[Saved entries]
-- ==== Sys2Proof/Machine/Nano.lean ====
section
/-! DEFINITION. The clerks at work: microwords, memory slots, block words, loads that return (spec/05_odkacel_instruction_set.md,
R110 to R112, R115, R118, R133 to R136; R141 of 06; R369 to R373 of 16; R421, R422 of 18; R435 of 19). -/

namespace Sys2Proof.Machine

/-! ### Fetch (R159, R369) -/

/-- A word of a clerk's store: copy 0 if it passes its check, else copy 1, else none. A failure of only one copy, whichever, raises
F-0x302. -/
def Hw.clerkWord (h : Hw) (name : RegName) (ix : Nat) : Option Nat × Hw :=
  match h.good ⟨name, 0, 0, ix⟩, h.good ⟨name, 0, 2, ix⟩ with
  | true, true => (some (h.val name ix), h)
  | true, false => (some (h.val name ix), h.raise 0x302 8)
  | false, true => (some (h.val name ix 0 2), h.raise 0x302 8)
  | false, false => (none, h)

/-- Consecutive words of a clerk's store, as one number: none if one of them fails in both copies. -/
def Hw.clerkWords (h : Hw) (name : RegName) (ix : Nat) : Nat → Option Nat × Hw
  | 0 => (some 0, h)
  | k + 1 =>
    let (a, h) := h.clerkWord name ix
    let (r, h) := h.clerkWords name (ix + 1) k
    (match a, r with | some x, some y => some (x + 2 ^ 64 * y) | _, _ => none, h)

/-- The microword of a clerk that begins next and its nano-word. -/
def Hw.clerkFetch (h : Hw) (c : Nat) : Option (Nat × Nat) × Hw :=
  let (w, h) := h.clerkWord .MC_UW (2048 * c + (h.clerk c).ua)
  match w with
  | none => (none, h)
  | some w =>
    let (n, h) := h.clerkWords .MC_NW ((1024 * c + uwNano w) * 8) 8
    (n.map (fun n => (w, n)), h)

/-! ### Registers in use (R118, R135) -/

/-- The X registers that an operation slot names. -/
def opRegs (raw : Nat) : List Nat :=
  let s := opSlot raw
  if s.op = 0 then []
  else ((if opcodesNoA.contains s.op then [] else [s.a]) ++ (if opcodesNoB.contains s.op then [] else [s.b]) ++ [s.dst]).filterMap
    (fun d => if opSpace d = 0 then some (bits d 4 0) else none)

/-- The X registers that a memory slot names. -/
def memRegs (raw : Nat) : List Nat :=
  let s := memSlot raw
  match s.op with
  | 0 | 8 => []
  | 1 | 2 | 3 | 4 => [s.xa, s.xd]
  | _ => [s.xa, s.xd, s.xc]

/-- Whether a nano-word waits for a pending load: it names a register that one will write, or it holds a FENCE. -/
def loadWait (nano : Nat) (loads : List (Nat × Word)) : Bool :=
  let mem := [nwLk nano 0, nwLk nano 1]
  let regs := (List.range 4).flatMap (fun k => opRegs (nwOp nano k)) ++ mem.flatMap memRegs
  !loads.isEmpty && (mem.any (fun m => (memSlot m).op == 8) || loads.any (fun l => l.1 != 0 && regs.contains l.1))

/-! ### Memory slots (R133 to R135) -/

/-- What the memory slots of a nano-word have done so far: the hardware, the cause and address of a failed access (0 none), loads
whose data are to return, registers to write, the success of a CAS, and whether a store has given the clerk another microword. -/
structure MemRun where
  hw : Hw
  cause : Nat
  addr : Nat
  loads : List (Nat × Word)
  regs : List (Nat × Nat)
  cas : Option Bool
  moved : Bool
  deriving DecidableEq, Repr

/-- The 40-bit address of a memory slot. -/
def memAddr (base : Nat) (offset : Int) : Nat := unsigned 40 ((base : Int) + offset)

/-- Counts of an access (R431): the event, and HBM_ACCESS. -/
def Hw.countAccess (h : Hw) (c ev a : Nat) : Hw :=
  let h := h.pmClerk c ev
  if inHbm a then h.pmClerk c 9 else h

/-- Whether a store restarts the clerk that makes it: MC_CMD[c] with RESET. -/
def restarts (c a v : Nat) : Bool :=
  match place a with | .reg .MC_CMD _ i => i == c && v % 4 == 3 | _ => false

/-- An atomic operation on an aligned word of clerk memory (R133, R134): the old value, and the word that `f` puts there, if any. -/
def Hw.atomic (h : Hw) (c : Clerk) (a : Nat) (f : Nat → Option Nat) : Except Nat Nat × Hw :=
  let cause := h.judge (.clerk c) true true a 8
  if cause ≠ 0 then (.error cause, h)
  else
    let old := h.load64 a
    (.ok old, match f old with | some v => h.store64 a v | none => h)

/-- One memory slot performed, its registers read from `x` before any slot writes. Two CAS slots of one nano-word both write C16, and
M1's result stands (DESIGN CHOICE, log entry 94). -/
def MemRun.slot (m : MemRun) (c : Clerk) (x : List Nat) (raw : Nat) : MemRun :=
  let s := memSlot raw
  let a := memAddr (nth x s.xa 0) s.offset
  let d := nth x s.xd 0
  let fails (k : Nat) (h : Hw) : MemRun := { m with hw := h, cause := k, addr := a }
  match s.op with
  | 3 =>
    let (k, ended, h) := m.hw.busWrite (.clerk c) a s.size (d % 2 ^ (8 * s.size))
    if k ≠ 0 then fails k h
    else { m with hw := h.countAccess c 3 a, moved := m.moved || ended || restarts c a d }
  | 4 =>
    match m.hw.atomic c a (fun old => some ((old + d) % 2 ^ 64)) with
    | (.error k, h) => fails k h
    | (.ok old, h) => { m with hw := h.pmClerk c 4, regs := m.regs ++ [(s.xd, old)] }
  | 5 =>
    let want := nth x s.xc 0
    match m.hw.atomic c a (fun old => if old = want then some d else none) with
    | (.error k, h) => fails k h
    | (.ok old, h) =>
      let h := h.pmClerk c 4
      { m with hw := if old = want then h else h.pmClerk c 5, regs := m.regs ++ [(s.xd, old)], cas := some (old == want) }
  | 1 | 2 =>
    match m.hw.busRead (.clerk c) a s.size with
    | (.error k, h) => fails k h
    | (.ok v, h) =>
      let v := if s.op = 2 then unsigned 64 (signed (8 * s.size) v) else v
      { m with hw := h.countAccess c 2 a, loads := m.loads ++ [(s.xd, BitVec.ofNat 64 v)] }
  | _ => m

/-- Both memory slots, M0 and then M1; a slot whose guard is false, or after a failed access, performs nothing. -/
def MemRun.slots (m : MemRun) (c : Clerk) (e : Env) (nano : Nat) : MemRun :=
  [nwLk nano 0, nwLk nano 1].foldl (fun (m : MemRun) raw =>
    if m.cause ≠ 0 || !e.guard (memSlot raw).g then m else m.slot c e.reg raw) m

/-! ### A microword (R110 to R112, R141, R371, R372, R422) -/

/-- A clerk's registers as operands name them. -/
def Hw.clerkEnv (h : Hw) (c imm : Nat) : Env :=
  let x := h.clerk c
  ⟨true, x.x.map BitVec.toNat, [], [], [], clerkConds x.c x.cas (h.above c), [], imm⟩

/-- A register of a clerk written; X0 discards. -/
def ClerkSt.put (x : ClerkSt) (r v : Nat) : ClerkSt := if r = 0 then x else { x with x := setNth x.x r (BitVec.ofNat 64 v) }

/-- The exception that the sequencing of a microword causes (R371): 1 STACK, 2 END_IN_HANDLER, 0 none. -/
def Hw.seqCause (h : Hw) (c w : Nat) : Nat :=
  let x := h.clerk c
  if uwEnd w then (if x.stack.any (fun e => e.resume.isSome) then 2 else 0)
  else match nextAddress w [] x.rstack 8 with | some _ => 0 | none => 1

/-- The clerk goes on to its next microword, or, at END, the task ends: WAIT with an empty return stack; a clerk that its own store
has halted stays so. -/
def Hw.goOn (h : Hw) (c w : Nat) : Hw :=
  let x := h.clerk c
  if uwEnd w then
    let h := h.setClerk c (fun x => { x with rstack := [], ua := if h.clerkState c = 1 then x.ua else waitPoint })
    if h.clerkState c = 1 then h.setClerkState c 2 else h
  else match nextAddress w (clerkConds x.c x.cas (h.above c)) x.rstack 8 with
    | some (a, st) => h.setClerk c (fun x => { x with
        ua := a, rstack := st,
        rstore := if x.rstack.length < st.length then setNth x.rstore (st.length - 1) (nth st 0 0) else x.rstore })
    | none => h

/-- The sample of a clerk's counter set (R435): the microword that begins, and the depth of the priority stack. -/
def Hw.sampleMicroword (h : Hw) (c : Nat) : Hw :=
  let x := h.clerk c
  { h with armed := h.armed.map (fun a =>
      if a.clerk && a.unit == c && a.found.isNone then { a with found := some [x.ua, x.stack.length] } else a) }

/-- Whether a clerk executes: powered and RUNNING. -/
def Hw.executes (h : Hw) (c : Nat) : Bool := h.clerkPower c == 3 && h.clerkState c == 1

/-- The block operation of a nano-word whose guard lets it act and whose count is not spent. -/
def blockOf (e : Env) (nano : Nat) : Option MemSlot :=
  [memSlot (nwLk nano 0), memSlot (nwLk nano 1)].find? (fun s => isBlock s.op && e.guard s.g && nth e.reg s.xc 0 != 0)

/-- A microword executed (R141): its operations read before any slot writes; its memory slots are judged before any of them has an
effect that stands; an exception leaves everything else as it was. A store that ends a handler makes NEXT, BMODE and END
ignored (R422). -/
def Hw.microword (h : Hw) (c : Clerk) (w nano : Nat) : Hw :=
  let ua := (h.clerk c).ua
  let e := h.clerkEnv c (uwImm w)
  let r := e.operations [] h.now nano
  let h1 := h.setClerk c (fun x => { x with x := r.reg.map (BitVec.ofNat 64), c := r.cond.take 16 })
  let m := MemRun.slots ⟨h1, 0, 0, [], [], none, false⟩ c e nano
  if m.cause ≠ 0 then
    let seen := if m.cause = 5 then (h.fetch 5 m.addr 1).2 else h
    seen.clerkExcept c m.cause ua m.addr
  else if !m.moved && h.seqCause c w != 0 then h.clerkExcept c (h.seqCause c w) ua 0
  else
    let h := m.hw.setClerk c (fun x => { m.regs.foldl (fun (x : ClerkSt) p => x.put p.1 p.2) x with
      cas := m.cas.getD x.cas, loads := x.loads ++ m.loads })
    ((if m.moved then h else h.goOn c w).pmClerk c 1).watch

/-- CLERK_NANO_WORD (R141): the microword that begins next, unless it waits for a load; words of a block operation are
BLOCK_WORD's. -/
def execClerkNanoWord (c : Clerk) (s : State) : Host.Outcome State Fault Refusal :=
  onTx (fun h =>
    if !h.executes c then h
    else
      let h := h.sampleMicroword c
      match h.clerkFetch c with
      | (none, h) => h.clerkExcept c 8 (h.clerk c).ua 0
      | (some (w, nano), h) =>
        if loadWait nano (h.clerk c).loads || (blockOf (h.clerkEnv c 0) nano).isSome then h else h.microword c w nano) s

/-- CLERK_LOAD_RETURN (R135): the oldest load's data are written into its register. -/
def execClerkLoadReturn (c : Clerk) (s : State) : Host.Outcome State Fault Refusal :=
  onHw (fun h => h.setClerk c (fun x =>
    match x.loads with
    | l :: r => { x.put l.1 l.2.toNat with loads := r }
    | [] => x)) s

/-! ### Block operations (R136) -/

/-- The registers of a block operation after a word, all at once. A register that the operation names twice takes a value that the
spec does not state (log entry 32). -/
def Hw.blockStep (h : Hw) (c : Nat) (s : MemSlot) (x : List Nat) : Hw :=
  let at' (r : Nat) (v : Nat) (h : Hw) : Hw := h.setClerk c (fun k => k.put r (v % 2 ^ 64))
  let named := if s.op = 6 then [s.xa, s.xd, s.xc] else [s.xa, s.xc]
  let h := at' s.xa (nth x s.xa 0 + 8) h
  let h := if s.op = 6 then at' s.xd (nth x s.xd 0 + 8) h else h
  let h := at' s.xc (nth x s.xc 0 + 2 ^ 64 - 1) h
  h.over (named.eraseDups.filter (fun r => r != 0 && decide (1 < named.count r))) (fun h r =>
    let (v, h) := h.random
    at' r v h)

/-- One word of a block operation: read or taken from Xd, written, and the registers moved on; a word whose access fails stops the
operation with the registers at it. After the last word the clerk goes on. -/
def Hw.blockWord (h : Hw) (c : Clerk) (w : Nat) (s : MemSlot) : Hw :=
  let x := (h.clerk c).x.map BitVec.toNat
  let ua := (h.clerk c).ua
  let src := nth x s.xa 0 % 2 ^ 40
  let dst := if s.op = 6 then nth x s.xd 0 % 2 ^ 40 else src
  let o := Originator.clerk c
  let before := if s.op = 6 then h.judge o false false src 8 else 0
  let stores := h.judge o true false dst 8
  if before ≠ 0 then h.clerkExcept c before ua src
  else if stores ≠ 0 then h.clerkExcept c stores ua dst
  else
    match (if s.op = 6 then h.busRead o src 8 else (.ok (nth x s.xd 0), h)) with
    | (.error k, h) => h.clerkExcept c k ua src
    | (.ok v, h) =>
      let h := h.blockStep c s x
      let (_, ended, h) := h.busWrite o dst 8 v
      let h := h.countAccess c 6 dst
      let h := if s.op = 6 ∧ inHbm src = true then h.pmClerk c 9 else h
      if ended || restarts c dst v then h
      else if nth ((h.clerk c).x) s.xc 0#64 != 0#64 then h
      else if h.seqCause c w != 0 then h.clerkExcept c (h.seqCause c w) ua 0
      else (h.goOn c w).pmClerk c 1

/-- BLOCK_WORD (R136). -/
def execBlockWord (c : Clerk) (s : State) : Host.Outcome State Fault Refusal :=
  onTx (fun h =>
    if !h.executes c then h
    else match h.clerkFetch c with
      | (none, h) => h.clerkExcept c 8 (h.clerk c).ua 0
      | (some (w, nano), h) =>
        if loadWait nano (h.clerk c).loads then h
        else match blockOf (h.clerkEnv c (uwImm w)) nano with
          | some s => (h.blockWord c w s).watch
          | none => h) s

end Sys2Proof.Machine
end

Assignment.
Only the lines from the beginning of the data above through the line containing "(match a, r" should be repeated, exactly as they appear.

Solution for this exercise.
-- ==== Sys2Proof/Machine/Nano.lean ====
section
/-! DEFINITION. The clerks at work: microwords, memory slots, block words, loads that return (spec/05_odkacel_instruction_set.md,
R110 to R112, R115, R118, R133 to R136; R141 of 06; R369 to R373 of 16; R421, R422 of 18; R435 of 19). -/

namespace Sys2Proof.Machine

/-! ### Fetch (R159, R369) -/

/-- A word of a clerk's store: copy 0 if it passes its check, else copy 1, else none. A failure of only one copy, whichever, raises
F-0x302. -/
def Hw.clerkWord (h : Hw) (name : RegName) (ix : Nat) : Option Nat × Hw :=
  match h.good ⟨name, 0, 0, ix⟩, h.good ⟨name, 0, 2, ix⟩ with
  | true, true => (some (h.val name ix), h)
  | true, false => (some (h.val name ix), h.raise 0x302 8)
  | false, true => (some (h.val name ix 0 2), h.raise 0x302 8)
  | false, false => (none, h)

/-- Consecutive words of a clerk's store, as one number: none if one of them fails in both copies. -/
def Hw.clerkWords (h : Hw) (name : RegName) (ix : Nat) : Nat → Option Nat × Hw
  | 0 => (some 0, h)
  | k + 1 =>
    let (a, h) := h.clerkWord name ix
    let (r, h) := h.clerkWords name (ix + 1) k
    (match a, r with | some x, some y => some (x + 2 ^ 64 * y) | _, _ => none, h)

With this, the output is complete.